==== Information supplied

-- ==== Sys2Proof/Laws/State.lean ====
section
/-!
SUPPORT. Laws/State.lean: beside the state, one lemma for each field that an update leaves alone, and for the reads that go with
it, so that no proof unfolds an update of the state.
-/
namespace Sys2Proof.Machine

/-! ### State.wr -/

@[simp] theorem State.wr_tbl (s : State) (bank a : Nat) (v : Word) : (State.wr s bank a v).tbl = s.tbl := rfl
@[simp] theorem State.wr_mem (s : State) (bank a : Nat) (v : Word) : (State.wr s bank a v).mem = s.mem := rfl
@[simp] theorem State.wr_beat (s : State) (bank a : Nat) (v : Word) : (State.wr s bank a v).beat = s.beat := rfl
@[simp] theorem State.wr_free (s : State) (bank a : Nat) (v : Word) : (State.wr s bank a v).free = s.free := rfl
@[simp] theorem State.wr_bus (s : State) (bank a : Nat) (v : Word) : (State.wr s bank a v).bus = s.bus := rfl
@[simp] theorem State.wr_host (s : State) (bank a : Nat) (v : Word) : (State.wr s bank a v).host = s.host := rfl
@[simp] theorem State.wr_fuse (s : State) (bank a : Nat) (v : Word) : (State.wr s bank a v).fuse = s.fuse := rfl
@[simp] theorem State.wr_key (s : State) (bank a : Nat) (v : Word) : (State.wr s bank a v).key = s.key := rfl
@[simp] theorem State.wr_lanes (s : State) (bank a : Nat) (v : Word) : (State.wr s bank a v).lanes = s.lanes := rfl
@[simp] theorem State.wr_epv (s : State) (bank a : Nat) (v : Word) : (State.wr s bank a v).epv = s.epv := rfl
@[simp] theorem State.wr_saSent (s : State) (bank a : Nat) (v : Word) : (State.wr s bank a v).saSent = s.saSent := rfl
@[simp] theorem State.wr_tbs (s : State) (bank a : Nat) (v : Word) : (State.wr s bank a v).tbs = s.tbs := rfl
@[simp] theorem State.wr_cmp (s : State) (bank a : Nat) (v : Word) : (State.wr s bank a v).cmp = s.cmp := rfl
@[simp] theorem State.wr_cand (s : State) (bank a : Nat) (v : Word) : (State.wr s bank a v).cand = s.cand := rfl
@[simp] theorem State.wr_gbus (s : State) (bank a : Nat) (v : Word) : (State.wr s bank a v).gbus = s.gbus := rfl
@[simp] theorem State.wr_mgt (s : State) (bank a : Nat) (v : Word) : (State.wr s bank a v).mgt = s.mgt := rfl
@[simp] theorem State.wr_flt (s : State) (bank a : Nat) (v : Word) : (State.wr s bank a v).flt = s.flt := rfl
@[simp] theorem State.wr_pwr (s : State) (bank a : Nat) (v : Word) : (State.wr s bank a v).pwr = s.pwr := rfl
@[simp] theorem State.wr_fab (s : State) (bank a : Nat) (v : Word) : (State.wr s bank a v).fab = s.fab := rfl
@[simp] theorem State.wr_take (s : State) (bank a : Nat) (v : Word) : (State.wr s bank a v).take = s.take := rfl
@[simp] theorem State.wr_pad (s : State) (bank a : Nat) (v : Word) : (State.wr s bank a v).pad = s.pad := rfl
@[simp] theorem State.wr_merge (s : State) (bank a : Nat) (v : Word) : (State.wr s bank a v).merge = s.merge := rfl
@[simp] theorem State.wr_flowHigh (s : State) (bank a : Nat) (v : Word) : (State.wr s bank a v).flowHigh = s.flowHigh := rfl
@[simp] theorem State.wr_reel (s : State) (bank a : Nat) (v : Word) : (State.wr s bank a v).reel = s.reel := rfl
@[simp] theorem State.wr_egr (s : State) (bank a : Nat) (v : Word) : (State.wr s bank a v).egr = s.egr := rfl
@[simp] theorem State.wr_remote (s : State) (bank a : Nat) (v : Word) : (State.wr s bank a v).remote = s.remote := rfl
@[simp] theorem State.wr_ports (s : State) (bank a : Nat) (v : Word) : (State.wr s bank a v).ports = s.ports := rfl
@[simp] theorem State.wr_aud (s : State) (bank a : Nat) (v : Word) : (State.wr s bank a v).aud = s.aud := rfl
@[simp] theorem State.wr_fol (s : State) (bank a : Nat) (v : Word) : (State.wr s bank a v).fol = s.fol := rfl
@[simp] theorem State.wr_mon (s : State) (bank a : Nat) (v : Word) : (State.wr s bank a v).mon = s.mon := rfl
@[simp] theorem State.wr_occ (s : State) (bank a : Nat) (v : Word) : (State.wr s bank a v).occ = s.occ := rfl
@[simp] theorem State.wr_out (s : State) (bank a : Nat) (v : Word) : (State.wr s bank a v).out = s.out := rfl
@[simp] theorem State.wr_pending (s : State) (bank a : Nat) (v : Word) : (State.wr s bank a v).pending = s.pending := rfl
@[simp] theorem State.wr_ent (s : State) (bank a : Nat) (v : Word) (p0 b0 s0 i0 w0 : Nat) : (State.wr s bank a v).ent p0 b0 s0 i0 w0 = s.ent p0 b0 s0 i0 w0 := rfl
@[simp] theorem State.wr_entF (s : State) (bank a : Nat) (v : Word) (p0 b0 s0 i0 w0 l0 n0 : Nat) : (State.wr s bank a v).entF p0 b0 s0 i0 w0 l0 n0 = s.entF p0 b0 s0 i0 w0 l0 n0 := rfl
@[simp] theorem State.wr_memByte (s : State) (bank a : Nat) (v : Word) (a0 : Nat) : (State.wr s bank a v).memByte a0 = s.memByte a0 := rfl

========

Find every line in the records that has the word "Laws". Copy those lines.

-- ==== Sys2Proof/Laws/State.lean ====
SUPPORT. Laws/State.lean: beside the state, one lemma for each field that an update leaves alone, and for the reads that go with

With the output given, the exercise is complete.